Tesla addresses today the entire premium segment, with high-end and mid-end sedan and SUV models. This is globally an 8M unit market. In addition, Model 3 has clearly demonstrated drivers "trade-up" to the Tesla brand, with 2/3 of buyers trading in non-premium cars, which represents an additional 12M addressable market. Lastly, the Cybertruck addresses a 3M unit global market.
It costs traditional OEMs $18K to electrify a car, which results in lost profits and electric models selling at an average $16K premium to ICE equivalents. By contrast, Tesla's cars sell for less than equivalent premium ICE competition. Traditional OEMs therefore cannot compete as long as they do not get to cost parity, and they are still at least 5 years away. EV pure plays are flourishing and doing better, but won't have any competitive advantage to beat Tesla. At best they will follow suit the leading brand in its success, with less scale and less experience.

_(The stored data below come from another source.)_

-- ==== Sys2Proof/Decode.lean ====
section
/-! DEFINITION. The decoder (spec/30_encoding.md R110 to R121) and the encoder, written from the same encoding tables.

Decoding is a pure function of the instruction bits and the parameters (R115).  `decode32` follows the opcode map of R113 and
R114, `decode16` that of R120.  A word no row selects has no instruction: the answer is `none`, and the fetch raises
`UNIMPLEMENTED_INSTRUCTION` with the word as detail (R116). -/

namespace Sys2Proof

/-! ### Fields of a 32-bit instruction (R111) -/

def fOpcode (w : BitVec 32) : BitVec 7 := w.extractLsb' 0 7
def fRd (w : BitVec 32) : Reg := w.extractLsb' 7 5
def fFunct3 (w : BitVec 32) : BitVec 3 := w.extractLsb' 12 3
def fRs1 (w : BitVec 32) : Reg := w.extractLsb' 15 5
def fRs2 (w : BitVec 32) : Reg := w.extractLsb' 20 5
def fFunct7 (w : BitVec 32) : BitVec 7 := w.extractLsb' 25 7
/-- The 6-bit shift amount, `inst[25:20]`. -/
def fShamt6 (w : BitVec 32) : BitVec 6 := w.extractLsb' 20 6
/-- `funct6 = inst[31:26]`, the minor opcode of the immediate shifts. -/
def fFunct6 (w : BitVec 32) : BitVec 6 := w.extractLsb' 26 6
/-- `funct5 = inst[31:27]`, the AMO operation. -/
def fFunct5 (w : BitVec 32) : BitVec 5 := w.extractLsb' 27 5
/-- `aq = inst[26]`. -/
def fAq (w : BitVec 32) : Bool := w.extractLsb' 26 1 == 1#1
/-- `rl = inst[25]`. -/
def fRl (w : BitVec 32) : Bool := w.extractLsb' 25 1 == 1#1
/-- `inst[31:7]`, everything but the opcode. -/
def fHigh (w : BitVec 32) : BitVec 25 := w.extractLsb' 7 25

/-! ### Immediates of the 32-bit formats (R112) -/

def immI (w : BitVec 32) : BitVec 12 := w.extractLsb' 20 12
def immS (w : BitVec 32) : BitVec 12 := w.extractLsb' 25 7 ++ w.extractLsb' 7 5
/-- `inst[31] inst[7] inst[30:25] inst[11:8] 0` (R112). -/
def immB (w : BitVec 32) : BitVec 13 :=
  w.extractLsb' 31 1 ++ w.extractLsb' 7 1 ++ w.extractLsb' 25 6 ++ w.extractLsb' 8 4 ++ 0#1
def immU (w : BitVec 32) : BitVec 20 := w.extractLsb' 12 20
/-- `inst[31] inst[19:12] inst[20] inst[30:21] 0` (R112). -/
def immJ (w : BitVec 32) : BitVec 21 :=
  w.extractLsb' 31 1 ++ w.extractLsb' 12 8 ++ w.extractLsb' 20 1 ++ w.extractLsb' 21 10 ++ 0#1

/-! ### The 32-bit opcode map (R113, R114) -/

/-- LOAD, opcode 0000011. -/
def decodeLoad (p : Params) (w : BitVec 32) : Option Instr :=
  let f3 := fFunct3 w
  let rd := fRd w
  let rs1 := fRs1 w
  let imm := immI w
  if f3 = 0b000#3 then some (.lb rd rs1 imm)
  else if f3 = 0b001#3 then some (.lh rd rs1 imm)
  else if f3 = 0b010#3 then some (.lw rd rs1 imm)
  else if f3 = 0b100#3 then some (.lbu rd rs1 imm)
  else if f3 = 0b101#3 then some (.lhu rd rs1 imm)
  else if f3 = 0b011#3 then (if p.w = .w8 then some (.ld rd rs1 imm) else none)
  else if f3 = 0b110#3 then (if p.w = .w8 then some (.lwu rd rs1 imm) else none)
  else none
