-- ==== Sys2Proof/Machine/System.lean ====
section
/-! DEFINITION. Fences and the environment calls (spec/45_system.md R300 to R304). -/

namespace Sys2Proof.Machine

/-- `-ENOSYS` in `XLEN` bits (R304). -/
def State.noSuchCall (s : State) : Word := wrap s.w (-s.params.enosys)

/-- The number `EBREAK` dispatches to, in `XLEN` bits (R303). -/
def State.ebreakNumber (s : State) : Word := wrap s.w s.params.syscallEbreak

/-- `SystemCall(n)` (R304, R431, R432): the handler, then its value into `a0` unless `n` is `SYSCALL_EBREAK`; without a handler
the failure, `-ENOSYS`, or, for `SYSCALL_EBREAK`, one of the old `a0` and `-ENOSYS`, drawn (C3). -/
def systemCall (n : Word) (s : State) : Effect Unit :=
  match SMap.find s.handlers n.toNat with
  | some handler =>
    (callHost handler [n.toNat] s).bind fun answer s' =>
      if n = s'.ebreakNumber then .pure () s' else .pure () (s'.setReg 10 (answerValue answer s'))
  | none =>
    if s.params.throwOnUnhandledSyscall then .trapped .unhandledSyscall n.toNat s
    else if n = s.ebreakNumber then
      (if Config.freeBool s.draws then .pure () s.drawn else .pure () (s.drawn.setReg 10 s.noSuchCall))
    else .pure () (s.setReg 10 s.noSuchCall)

/-- R300: no effect but the pc and the counter. -/
def execFence (_fm _pred _succ : BitVec 4) (_rs1 _rd : Reg) (s : State) : Host.Outcome State Fault Refusal :=
  retire 4 false s
/-- R302. -/
def execEcall (s : State) : Host.Outcome State Fault Refusal := finish 4 (systemCall (s.x 17) s)
/-- R303. -/
def execEbreak (s : State) : Host.Outcome State Fault Refusal := finish 4 (systemCall s.ebreakNumber s)

end Sys2Proof.Machine
end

Only the ramp of production capacity limits Tesla's growth in at least the next 5 years, and we expect virtually no pressure on prices, leading to expanding margins. This means Tesla, as it stands today, will become the largest and most profitable premium car manufacturer in 2026.
Before 2025, tesla's addressable market will have quadrupled in volume, with lower-price cars. The energy storage opportunity will have matured, representing a $750BN addressable market. This means tesla will be even larger and still in hyper-growth mode.
Amazon has traded in the 50-100x earning range for over a decade, and we expect Tesla to follow suit. With the existing car opportunity only, we model $16 EPS in 2026, justifying a $1,200 stock price at the end of 2025. We are buyers of the stock in the next 12 months below $578, i.e. 84x our 2022 EPS forecast. At this price, the stock would still deliver 20% p.a. return until 2025.
We see strong catalysts for the stock, as expectations for next year are at least 20% too low.